Rutherford Institute Warns Senate That USA FREEDOM Act Will Do More Damage Than Good, Calls for More Effective Restraints on NSA Surveillance

From John Whitehead at The Rutherford Institute
Calling the expiration of Section 215 of the Patriot Act, cited as the legal authority for the National Security Agency’s (NSA) domestic surveillance program, an historic opportunity to not only end the government’s unconstitutional practice but rein in the NSA, The Rutherford Institute is cautioning the United States Senate against adopting the proposed USA FREEDOM Act as a legislative solution because it could do more damage than good.

In a letter urging members of the U.S. Senate to take action to stop the pervasive surveillance of citizens by the government, Rutherford Institute president John W. Whitehead points out that the USA FREEDOM Act would actually reauthorize Section 215 of the Patriot Act while failing to end other programs the government is using to collect information about individuals without a warrant. Moreover, Whitehead points out that the USA FREEDOM Act does not prevent government surveillance; it merely delegates it to communication services providers.

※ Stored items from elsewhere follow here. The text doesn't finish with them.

/-- A write of SHUTTER (R360, R361). -/
def State.shutterSet (s : State) (sill transom near far : Bool) : State :=
  let p := s.pwr
  let sillDs := [56, 57, 58, 59]
  let s := { s with pwr := { p with shutSill := sill, shutTransom := transom, shutNear := near, shutFar := far } }
  let s := if sill = p.shutSill then s else if sill then (s.shutOff sillDs).sillLost else s.shutOn sillDs
  let s := if transom = p.shutTransom then s
    else if transom then (s.shutOff [60, 61]).transomLost
    else s.shutOn [60, 61]
  let down (s : State) (l : Nat) : State := (s.linkClear l).linkOff l
  let s := if near = p.shutNear then s
    else if near then (([2, 3].foldl down s)).shutOff [76] else s.shutOn [76]
  if far = p.shutFar then s
  else if far then (([4, 5].foldl down s)).shutOff [77] else s.shutOn [77]

/-- Does a SILL.DRAIN run, whose values the egress Louvre sees (07 R152)? -/
def State.drainRuns (s : State) : Bool :=
  s.eng.lanes.any fun e => decide (e.phase = .running) && match e.job with
    | .drain _ _ _ => true
    | _ => false

/-- Is the unit idle, so that its ACLK branch may be gated (R366)? A partition's queue holds no entry and its drains are
complete (04 R97). -/
def State.unitIdle (s : State) (u : GateUnit) : Bool :=
  let free (q : Nat) : Bool :=
    (s.engine q).running.isNone && !(s.eng.lanes.any fun e => decide (e.queue = q) && decide (e.phase = .running))
  match u with
  | .partition p => free p.val && (s.runs p.val).isEmpty &&
      !(s.eng.lanes.any fun e => decide (e.queue = p.val) && decide (e.phase = .queued))
  | .casement => s.eng.cas.isNone && s.eng.roots.isEmpty && (s.eng.casLast.isNone || decide (32 ≤ s.eng.casIdle))
  | .transom => free 9
  | .jambTransfer => free 10
  | .drainLouvre => s.eng.lats.isEmpty && s.eng.roots.isEmpty
  | .egressLouvre => s.eng.cas.isNone && s.eng.roots.isEmpty && !s.drainRuns
  | .sash => allThreads.all fun t =>
      decide ((s.th t).state = .idle) || decide ((s.th t).state = .latch) || decide ((s.th t).state = .queue)

/-- A partition that is not idle stops the clocks of the ranks to which none of its products gives a row (04 R97). -/
def State.spareRanksOff (s : State) (p : Nat) : State :=
  if (s.runs p).isEmpty then s
  else s.clockRanks p fun rank =>
    (s.weightsAt (s.cellsOf p rank)).gated || (s.runs p).all fun r => decide (s.rankRows r.2 rank = 0)

/-- IDLE_GATE: the unit gates its branch of ACLK; the passing of time opens it again when work has come. -/
def execIdleGate (unit : GateUnit) (s : State) : Result :=
  .next (if !s.unitIdle unit then
      match unit with
      | .partition p => s.spareRanksOff p.val
      | _ => s
    else match unit with
      | .partition p => (s.modEngine p.val fun g => { g with gated := true }).clockRanks p.val fun _ => true
      | .casement => { s with pwr := { s.pwr with casGated := true } }
      | .transom => s.modEngine 9 fun g => { g with gated := true }
      | .jambTransfer => s.modEngine 10 fun g => { g with gated := true }
      | .drainLouvre => { s with pwr := { s.pwr with louvreGated := s.pwr.louvreGated ||| 1 } }
      | .egressLouvre => { s with pwr := { s.pwr with louvreGated := s.pwr.louvreGated ||| 2 } }
      | .sash => { s with pwr := { s.pwr with sashGated := true } })

/-- The Frame of the LIVE plane. -/
def State.liveFrame (s : State) : Option FrameCfg :=
  if s.frame.plane0.state = .live then s.frame.plane0.frame
  else if s.frame.plane1.state = .live then s.frame.plane1.frame else none

/-- Has the partition's queue been empty, and its drains complete, for LATOFF ticks? -/
def State.bandIdle (s : State) (p : Nat) : Bool :=
  let off := s.frame.plan.latOff
  decide (off ≠ 0) && decide (off ≤ (s.engine p).idleTicks) && !(s.eng.lanes.any fun e => decide (e.queue = p))

/-- LATTICE_BAND_OFF (R367). The bands of a split Lattice stay on while its other half's partition needs them. -/
def execLatticeBandOff (p : Fin 8) (s : State) : Result :=
  let det := match s.liveFrame with
    | some f => f.cycDet
    | none => true
  .next (if s.bandIdle p && !det then
      s.domainsOff (bandOrder ((s.partLats p).filter fun l => (s.partsOf l).all s.bandIdle))
    else s)

/-! ### Scrubbing (16 R385) -/

/-- The slot of the context whose Frame holds a region with the line; 0 without one. -/
def State.regionOwner (s : State) (space a : Nat) : Nat :=
  let has (c : Nat) : Bool := match s.frameOf c with
    | some f => f.regions.any fun r => decide (r.space = space) && decide (r.base ≤ a) && decide (a < r.base + r.size)
    | none => false
  if has 0 then 0 else if has 1 then 1 else 0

“While the USA FREEDOM Act has been hailed as a step in the right direction, it amounts to little more than a paper tiger: threatening in appearance, but lacking any real bite. Indeed, the Act endangers the cause of citizen privacy by creating a false impression that Congress has taken steps to prevent the government from spying on the telephone calls of citizens, while in fact ensuring the NSA’s ability to continue invading the privacy and security of Americans,” said constitutional attorney John W. Whitehead, president of The Rutherford Institute and author of Battlefield America: The War on the American People. “As long as government agencies are allowed to make a mockery of the law—be it the Constitution, the FISA Act or any other law intended to limit their reach and curtail their activities—and are permitted to operate behind closed doors, relaying on secret courts, secret budgets and secret interpretations of the laws of the land, there can be no true reform.”